Place | Team | Score+/-Standard Deviation |
---|---|---|
First | Rutgers | 50.397+/-0.022 |
Second | Harvard | 48.995+/-0.020 |
Third | Alberta | 48.815+/-0.022 |
Fourth | Brown | 48.760+/-0.023 |
Fifth | Pujara | 47.883+/-0.020 |
Sixth | BMJoe | 47.242+/-0.021 |
Seventh | Chapman | 45.943+/-0.019 |
Eighth | GATech | 45.271+/-0.021 |
Because of the correlations, I measured the utility difference per iteration (again scaled by 12,600) between two teams. Because a game can have more or less utility, and a third party may be better or worse at a certain game, this controls for these factors, providing a tighter analysis. Since there are 81,000 repeats, one can assume that the averages are roughly Gaussian, and so the z-scores tell the story of how accurate the measurements are. To put this plainly, the chance of me getting a different result by re-running this competition is less than 1/300 for third and fourth, and far less than 1 in a million. Of course, such confidence says nothing about a compilation bug, configuration mistake, or other error that cannot be covered by re-running the experiment.

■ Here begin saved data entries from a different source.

/-- IMAGE_ACTIVATE (Table 17-9). -/
def imageActivate (h : Hdr) (kind bank B : Nat) (b : Block) : CmdOut :=
  let img := stored b kind 0 bank
  if ! [1, 2, 4, 6, 7].contains kind then badArg 0
  else if !img.valid then .fail .notReady noDetail
  else if !versionOk b kind img.words ∧ kind ≤ 4 then
    .part (raise .imageRejected [w32 kind, w32 bank, 5] b) .notReady []
  else match kind with
    | 1 => .ok (coachRestart (activatedEvent 1 bank 0 true false (setActive 1 bank true b))) []
    | 2 =>
      if !atRest b ∧ b.pair.role ≠ 1 ∧ b.pair.role ≠ 4 then .fail .wrongMode noDetail
      else .ok (patrolRestart (activatedEvent 2 bank 0 true false (setActive 2 bank true b))) []
    | 4 => if !atRest b then .fail .wrongMode noDetail
      else .ok (activatedEvent 4 bank 0 false false (setActive 4 bank false b)) []
    | 6 => activateCalib h bank B b
    | _ => .ok (activatedEvent 7 bank 0 false false (setActive 7 bank false b)) []

def execImageActivate (h : Hdr) (kind : BitVec 8) (bank : Bool) (rsv : BitVec 14) (boundary : Nat) (s : State) :
    Host.Outcome State Fault Refusal :=
  s.act (runCmd h 0x0804 [] (unlessRsv (rsv != 0) 0 (imageActivate h kind.toNat bank.toNat boundary)))

/-- CONFIRM = 1 (R568): only while the trial image runs. -/
def imageConfirm (kind : Nat) (b : Block) : CmdOut :=
  let bank := activeBank b kind
  let runs := (kind == 1 && b.host.coachUp && b.sup.coachBank == (bank == 1))
    || (kind == 2 && b.prot.restartAt.isNone && b.sup.patrolBank == (bank == 1))
  if ! [1, 2, 4, 6, 7].contains kind then badArg 0
  else if !trialOf b kind ∨ !runs then .fail .notReady noDetail
  else .ok (activatedEvent kind bank 0 false true (setActive kind bank false b)) []

def execImageConfirm (h : Hdr) (kind : BitVec 8) (rsv : BitVec 14) (s : State) : Host.Outcome State Fault Refusal :=
  s.act (runCmd h 0x0804 [] (unlessRsv (rsv != 0) 0 (imageConfirm kind.toNat)))

/-- COMMIT_SVN = 1 (R571); `readBack`: the count read back. -/
def svnCommit (svn readBack : Nat) (b : Block) : CmdOut :=
  let old := b.trust.svnOtp
  if svn ≤ old ∨ 64 < svn then badArg 0
  else if !atRest b ∨ flashHeld b ∨ !([1, 2, 4].all fun k => [0, 1].all fun d =>
      (stored b k 0 d).valid && decide (svn ≤ iSvn (stored b k 0 d).words)) then .fail .notReady noDetail
  else
    let n := Nat.max old (Nat.min svn readBack)
    let b := raise .svnAdvanced [w32 old, w32 n] { b with trust.svnOtp := n }
    if n < svn then .part b .flashFault [] else .ok b []

def execSvnCommit (h : Hdr) (svn : BitVec 7) (rsv : BitVec 14) (readBack : Fin 65) (s : State) : Host.Outcome State Fault Refusal :=
  s.act (runCmd h 0x0804 [.flash] (unlessRsv (rsv != 0) 0 (svnCommit svn.toNat readBack.val)))

/-! ### IMAGE_STATUS (R566, Table 17-8) -/

/-- One entry. -/
def imageEntry (b : Block) (kind slot dev : Nat) : List W32 :=
  let i := stored b kind slot dev
  let both := kind == 3 || kind == 5
  let ab := !both
  let copies := (if both && (stored b kind slot 0).valid then 1 else 0) + (if both && (stored b kind slot 1).valid then 2 else 0)
  let l := if i.valid then i.words else []
  [pack [fld kind 31 24, fld (if kind = 5 then slot else dev) 23 16, flg i.valid 15, flg (ab && activeBank b kind == dev) 14,
         flg (ab && trialOf b kind && activeBank b kind == dev) 13, fld copies 12 11, fld i.reason 10 7, fld (iSvn l) 6 0],
   iVersion l, 0, 0] ++ (List.range 4).map (word (iKeyId l)) ++ (if i.valid then measurement l else List.replicate 16 0)

/-- The copy of a Carve slot that is valid, the first if neither is. -/
def slotDev (b : Block) (slot : Nat) : Nat := if !(stored b 5 slot 0).valid && (stored b 5 slot 1).valid then 1 else 0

Pair | Score+/-Standard Error | z-score |
---|---|---|
Rutgers-Harvard | 1.402+/-0.007 | 204.855 |
Harvard-Alberta | 0.180+/-0.010 | 18.583 |
Alberta-Brown | 0.055+/-0.017 | 3.230 |
Brown-Pujara | 0.877+/-0.016 | 54.797 |
Pujara-BMJoe | 0.641+/-0.007 | 96.873 |
BMJoe-Chapman | 1.299+/-0.007 | 189.280 |
Chapman-GATech | 0.672+/-0.006 | 106.624 |
Finally, some high-level discussion of the meaning of the gaps: first of all, while there is a statistical difference between second and fourth place, and the techniques used were very different, there is still very little difference. More significant are the wider gaps between first and second, and the larger gaps found between bots below fourth. The most interesting question evoked by these numbers is to explain what distinguishes the Rutgers bot from the rest of the field.